Sunday, June 4, 2017

Misogyny in Religion, or Things Only Christian Women Hear

Considering how they've been treated, why do so many women stick with religion?













Some days I am amazed that women who believe in God bother with religion at all.

For centuries they have been told by men to shut up, cover up and put up with countless rules and regulations governing how, where, when and why they may—or may not—participate in religious roles or rituals of one sort or another.

I honestly don’t know how so many of them managed to keep their faith. If the shoe were on the other foot—if men faced the same limitations and restrictions based on out-of-context interpretations of selected verses from ancient texts—most of us would be out of there in a minute.

But somehow, and for some reason, many religious women have hung in there. All I can feel is awe.

What got me thinking about how women have been treated by religious groups was the hashtag #thingsonly Christianwomenhear, which was popular on Twitter in April.

The conversation about the sexist and toxic things Christian women hear was started by popular Canadian Christian author and blogger Sarah Bessey.

According to Bessey, who is author of the book Jesus Feminist, it was just something she wanted to talk to her Twitter followers about.

But it quickly went viral, amassing hundreds of responses from women sharing things they had heard in churches or from church leaders.

Examples included: "You are an amazing leader! You'd make an excellent pastor's wife someday!"

“Women are too emotional to be leaders and pastors. It would never work."

"OK, you can teach this, but there has to be a male leader in the room when you do. We'll send someone." “

“Your clothes can cause boys to sin.”

“You have tremendous leadership gifts . . . it's too bad you weren't born male.” “

Wrote Bessey on her Facebook page: “This hashtag is pulling back the curtain on the everyday lived experiences of women within the church.”

She added that the responses were “illuminating, sad, infuriating, ridiculous, funny . . . we still need to speak about freedom and expose the lies and amplify the voices of women who have too often been silenced.”

In an interview she went on to say that “I love the church but I also know that we can’t fix what we refuse to acknowledge . . .I look forward to the day when women with leadership and insight, gifts and talents, callings and prophetic leanings are called out and celebrated.”

In a subsequent tweet, she stated: “Nobody is attacking the church. We're attacking the patriarchal spirit that has a death-grip on the throat of the beautiful bride of Christ."

There was pushback. Author and speaker Rebekah Lyons urged women this week to avoid making the hashtag a "megaphone for bitterness."

That prompted Christianity Today editor Katelyn Beaty to respond: “I don't know . . . it seems to me when men name structural problems it's prophetic. When women name structural problems it's bitterness?”

Of course, this isn’t true for every Christian denomination; many church groups are welcoming of women as leaders.
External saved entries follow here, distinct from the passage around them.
-- ==== Sys2Proof/Machine/Maps.lean ====
section
/-! DEFINITION. Maps by index, bit fields and byte order: the plain helpers of the machine. -/

namespace Sys2Proof.Machine

/-- The value at index `k`. -/
def mget? {α : Type} : List (Nat × α) → Nat → Option α
  | [], _ => none
  | (i, v) :: m, k => if k = i then some v else if k < i then none else mget? m k

/-- The value at index `k`, or `d`. -/
def mget {α : Type} (m : List (Nat × α)) (k : Nat) (d : α) : α := (mget? m k).getD d

/-- The map with index `k` at `v`. -/
def mset {α : Type} : List (Nat × α) → Nat → α → List (Nat × α)
  | [], k, v => [(k, v)]
  | (i, w) :: m, k, v =>
    if k = i then (k, v) :: m else if k < i then (k, v) :: (i, w) :: m else (i, w) :: mset m k v

/-- The map without index `k`. -/
def mdel {α : Type} : List (Nat × α) → Nat → List (Nat × α)
  | [], _ => []
  | (i, w) :: m, k => if k = i then m else if k < i then (i, w) :: m else (i, w) :: mdel m k

/-- The map with index `k` at `f` of its value there. -/
def mmod {α : Type} (m : List (Nat × α)) (k : Nat) (d : α) (f : α → α) : List (Nat × α) := mset m k (f (mget m k d))

/-- Every value changed by `f` of its index. -/
def mmap {α : Type} (m : List (Nat × α)) (f : Nat → α → α) : List (Nat × α) := m.map fun p => (p.1, f p.1 p.2)

/-- The indices of a map. -/
def mkeys {α : Type} (m : List (Nat × α)) : List Nat := m.map Prod.fst

/-- The entries from index `lo` up to, not including, `hi`. -/
def mrange {α : Type} (m : List (Nat × α)) (lo hi : Nat) : List (Nat × α) :=
  m.filter fun p => lo ≤ p.1 && p.1 < hi

/-- Element `i` of a list, changed by `f`. -/
def lmod {α : Type} (l : List α) (i : Nat) (f : α → α) : List α := l.modify i f

/-- 1 for true. -/
def b2n (b : Bool) : Nat := if b then 1 else 0

/-- The field of `w` bits from bit `lo` of `x`. -/
def field (x lo w : Nat) : Nat := (x >>> lo) % 2 ^ w

/-- Bit `i` of `x`. -/
def bitOf (x i : Nat) : Bool := x.testBit i

/-- A 32-bit word from fields (lowest bit, width, value); values are cut to their width. -/
def pack (fs : List (Nat × Nat × Nat)) : Word :=
  BitVec.ofNat 32 (fs.foldl (fun a f => a + (f.2.2 % 2 ^ f.2.1) * 2 ^ f.1) 0)

/-- A word whose bit i is `p i`. -/
def packBits (n : Nat) (p : Nat → Bool) : Nat := (List.range n).foldl (fun a i => a + b2n (p i) * 2 ^ i) 0

/-- The low and high words of a 64-bit quantity. -/
def lo32 (n : Nat) : Word := BitVec.ofNat 32 n
def hi32 (n : Nat) : Word := BitVec.ofNat 32 (n / 2 ^ 32)

/-- The 64-bit quantity of two words, low word first (14 R383). -/
def join64 (lo hi : Word) : Nat := lo.toNat + hi.toNat * 2 ^ 32

/-- `n` little-endian bytes of `x`. -/
def leBytes : Nat → Nat → List Byte
  | 0, _ => []
  | n + 1, x => BitVec.ofNat 8 x :: leBytes n (x / 256)

/-- The little-endian number of some bytes. -/
def ofLe : List Byte → Nat
  | [] => 0
  | b :: bs => b.toNat + 256 * ofLe bs

/-- `n` big-endian bytes of `x`. -/
def beBytes (n x : Nat) : List Byte := (leBytes n x).reverse

/-- The big-endian number of some bytes. -/
def ofBe (bs : List Byte) : Nat := ofLe bs.reverse

/-- The bytes of words, each little-endian (00 R4). -/
def wordBytes (ws : List Word) : List Byte := ws.flatMap fun w => leBytes 4 w.toNat

/-- Whole little-endian words of some bytes; a part of a word at the end is dropped. -/
def bytesWords : List Byte → List Word
  | a :: b :: c :: d :: r => BitVec.ofNat 32 (ofLe [a, b, c, d]) :: bytesWords r
  | _ => []

/-- `a` mod `m` for 16-bit ring indices. -/
def ringDiff (a b : BitVec 16) : Nat := (a - b).toNat

/-- A signed value cut to `n` bits, and read back. -/
def signed (n x : Nat) : Int := if x % 2 ^ n < 2 ^ (n - 1) then (x % 2 ^ n : Nat) else (x % 2 ^ n : Nat) - (2 ^ n : Nat)

/-- The `n`-bit two's-complement pattern of an integer. -/
def pattern (n : Nat) (v : Int) : Nat := (v % (2 ^ n : Nat)).toNat

/-- A word from a natural number, and from a signed number that saturates at 32 bits. -/
def w32 (n : Nat) : Word := BitVec.ofNat 32 n
def sat32 (v : Int) : Word := BitVec.ofNat 32 (pattern 32 (max (-2147483648) (min 2147483647 v)))

/-- Saturating count up to `top`. -/
def satInc (top n : Nat) : Nat := if n < top then n + 1 else n

/-- Ceiling of a quotient. -/
def ceilDiv (a b : Nat) : Nat := (a + b - 1) / b

/-- The positions at which `p` holds, below `n`. -/
def indices (n : Nat) (p : Nat → Bool) : List Nat := (List.range n).filter p

/-- Sum of a list. -/
def total (l : List Nat) : Nat := l.foldl (· + ·) 0

end Sys2Proof.Machine
end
But I bet some of those women also have experienced sexism while trying to follow God’s call in their lives.

And it’s not just a religious issue—women hear similar things in many parts of society. Another Twitter hashtag started about the same time was titled #thingsonlywomenwritershear. And women in Canada only make 87 cents for each dollar made by men.

About the same time this hashtag was getting traction, A Handmaids Tale was beginning its run on TV.

In the series, based on the book by Canadian author Margaret Atwood, men in the future theocratic country of Gilead use religion as a basis to subjugate women.

Just fiction, right? In fact, Atwood based her book, which was published in 1985, on real-life events throughout history such as the 17th century Puritans, the experience of women in some Muslim-majority countries, and the rise of the religious right in the U.S.

One can only hope that we have moved on from those experiences, that the imaginary country of Gilead will remain, in fact, a fantasy.

But as the comments some religious women hear today show, we still have a ways to go.

From the June 3 Winnipeg Free Press.